/-- The state after a step, where the step answers one. -/
def Steps (s t : State) : Prop := step s = .next t

/-- A run of `n` steps whose every state, the last included, is running: no fatal exception, no host error, no refusal (R483). The first
state's schedule says which host moves land at the two points of each step (R171), so a claim about every such state is a claim about
every interleaving. -/
def SafeRun : Nat → State → Prop
  | 0, s => s.status = .running
  | n + 1, s => s.status = .running ∧ ∃ t, Steps s t ∧ SafeRun n t

/-! ## What an instruction names -/

/-- The integer register in the instruction's rd field, where its format has one (R43, R184). FENCE ignores its rd (R355). -/
def destReg : Instr → Option Reg
  | .lui rd _ => some rd
  | .auipc rd _ => some rd
  | .jal rd _ => some rd
  | .jalr rd _ _ => some rd
  | .beq _ _ _ => none
  | .bne _ _ _ => none
  | .blt _ _ _ => none
  | .bge _ _ _ => none
  | .bltu _ _ _ => none
  | .bgeu _ _ _ => none
  | .lb rd _ _ => some rd
  | .lh rd _ _ => some rd
  | .lw rd _ _ => some rd
  | .ld rd _ _ => some rd
  | .lbu rd _ _ => some rd
  | .lhu rd _ _ => some rd
  | .lwu rd _ _ => some rd
  | .sb _ _ _ => none
  | .sh _ _ _ => none
  | .sw _ _ _ => none
  | .sd _ _ _ => none
  | .addi rd _ _ => some rd
  | .slti rd _ _ => some rd
  | .sltiu rd _ _ => some rd
  | .xori rd _ _ => some rd
  | .ori rd _ _ => some rd
  | .andi rd _ _ => some rd
  | .slli rd _ _ => some rd
  | .srli rd _ _ => some rd
  | .srai rd _ _ => some rd
  | .add rd _ _ => some rd
  | .sub rd _ _ => some rd
  | .sll rd _ _ => some rd
  | .slt rd _ _ => some rd
  | .sltu rd _ _ => some rd
  | .xor rd _ _ => some rd
  | .srl rd _ _ => some rd
  | .sra rd _ _ => some rd
  | .or rd _ _ => some rd
  | .and rd _ _ => some rd
  | .addiw rd _ _ => some rd
  | .slliw rd _ _ => some rd
  | .srliw rd _ _ => some rd
  | .sraiw rd _ _ => some rd
  | .addw rd _ _ => some rd
  | .subw rd _ _ => some rd
  | .sllw rd _ _ => some rd
  | .srlw rd _ _ => some rd
  | .sraw rd _ _ => some rd
  | .mul rd _ _ => some rd
  | .mulh rd _ _ => some rd
  | .mulhsu rd _ _ => some rd
  | .mulhu rd _ _ => some rd
  | .div rd _ _ => some rd
  | .divu rd _ _ => some rd
  | .rem rd _ _ => some rd
  | .remu rd _ _ => some rd
  | .mulw rd _ _ => some rd
  | .divw rd _ _ => some rd
  | .divuw rd _ _ => some rd
  | .remw rd _ _ => some rd
  | .remuw rd _ _ => some rd
  | .amoswapW _ _ rd _ _ => some rd
  | .amoaddW _ _ rd _ _ => some rd
  | .amoxorW _ _ rd _ _ => some rd
  | .amoandW _ _ rd _ _ => some rd
  | .amoorW _ _ rd _ _ => some rd
  | .amominW _ _ rd _ _ => some rd
  | .amomaxW _ _ rd _ _ => some rd
  | .amominuW _ _ rd _ _ => some rd
  | .amomaxuW _ _ rd _ _ => some rd
  | .amoswapD _ _ rd _ _ => some rd
  | .amoaddD _ _ rd _ _ => some rd
  | .amoxorD _ _ rd _ _ => some rd
  | .amoandD _ _ rd _ _ => some rd
  | .amoorD _ _ rd _ _ => some rd
  | .amominD _ _ rd _ _ => some rd
  | .amomaxD _ _ rd _ _ => some rd
  | .amominuD _ _ rd _ _ => some rd
  | .amomaxuD _ _ rd _ _ => some rd
  | .fence _ _ _ _ _ => none
  | .ecall => none
  | .ebreak => none
  | .sret => none
  | .mret => none
  | .sfenceVma _ _ => none
  | .csrrw rd _ _ => some rd
  | .csrrs rd _ _ => some rd
  | .csrrc rd _ _ => some rd
  | .csrrwi rd _ _ => some rd
  | .csrrsi rd _ _ => some rd
  | .csrrci rd _ _ => some rd
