-- ==== Sys2Proof/Certificates/Slice0/Obligations.lean ====
section
/-! DEFINITION. The statements for the provers. Each docstring names the rules it formalises and says where a clause is the spec's own
decision or inference, or the model's own choice (notes/assumptions). -/

open Sys2Proof Sys2Proof.Machine

/-! ## Decoding and encoding (30_encoding.md) -/

/-- Decoding the bytes of any well-formed instruction gives it back, with every operand, and leaves the bytes after it. -/
def Obligations.DecodeOfEncodeIsTheInstruction : Prop :=
  ∀ (i : Instr) (rest : List Byte), i.wf = true → decode (encode i ++ rest) = .ok (i, rest)

/-- A word that decodes is the encoding of what it decodes to, which is well-formed: no bit of an instruction word is dropped. -/
def Obligations.EncodeOfDecodeIsTheWord : Prop :=
  ∀ (w : Word32) (i : Instr), decodeWord w = .ok i → i.wf = true ∧ encodeWord i = w

/-- The table has 92 rows and no word fits two of them (R187; the spec's decision D14 is how strictly fields match). -/
def Obligations.OpcodeRowsAreDisjoint : Prop :=
  rows.length = 92 ∧ rows.Pairwise (fun a b => ∀ w, ¬ (a.fits w = true ∧ b.fits w = true))

/-- The three words the source prints (R190) and words written out from the formats decode as they should; the words of R195 to R198
decode to nothing. -/
def Obligations.SpecWordsDecode : Prop :=
  decodeWord 0x02A00093#32 = .ok (.addi 1 0 42#12) ∧
  decodeWord 0xFFFFF2B7#32 = .ok (.lui 5 0xFFFFF#20) ∧
  decodeWord 0x00001317#32 = .ok (.auipc 6 1#20) ∧
  decodeWord 0x0020A1AF#32 = .ok (.amoaddW false false 3 1 2) ∧
  decodeWord 0xFE209EE3#32 = .ok (.bne 1 2 0x1FFC#13) ∧
  decodeWord 0xFE113C23#32 = .ok (.sd 2 1 0xFF8#12) ∧
  decodeWord 0x340292F3#32 = .ok (.csrrw 5 0x340#12 5) ∧
  decodeWord 0x43F0D113#32 = .ok (.srai 2 1 63#6) ∧
  ∀ w ∈ [0x00000000#32, 0xFFFFFFFF#32, 0x10500073#32, 0x1000A1AF#32, 0x0000100F#32, 0x00004501#32, 0x0200909B#32],
    decodeWord w = .error (.unknownEncoding w)

/-! ## The step (60_exceptions.md, section 1) -/

/-- When a running block's fetch gives a word that decodes, the step is exec of that instruction with the pc advanced by 4, then, if
the block still runs, the poll between the step's two points for host moves. And the fetch, with paging off and an aligned pc in RAM, is of the four bytes at the
pc. (R400, R401, R403; D35. The points between which the poll stands are R171; the schedule of their moves is the model's, log 7.) -/
def Obligations.StepRunsTheDecodedInstruction : Prop :=
  (∀ s w t i, s.status = .running → fetch s = .ok (w, t) → decodeWord w = .ok i →
    step s =
      match exec i { t with pc := s.pc + 4 } with
      | .next u => .next (if u.status = .running then letHostIn (poll (letHostIn u)) else u)
      | .fault r => .fault r
      | .refused r => .refused r) ∧
  (∀ s, s.pagingOn = false → s.pc.toNat % 4 = 0 → inRam s.pc.toNat .word = true →
    fetch s = .ok (wordOfBytes (Cells.read s.mem s.pc.toNat) (Cells.read s.mem (s.pc.toNat + 1))
      (Cells.read s.mem (s.pc.toNat + 2)) (Cells.read s.mem (s.pc.toNat + 3)), s))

### Work instructions
Repeat every line exactly, starting with the first line of the entries, and stop once the line containing "(R483). The first" has been given.

### Response area
/-- The state after a step, where the step answers one. -/
def Steps (s t : State) : Prop := step s = .next t

/-- A run of `n` steps whose every state, the last included, is running: no fatal exception, no host error, no refusal (R483). The first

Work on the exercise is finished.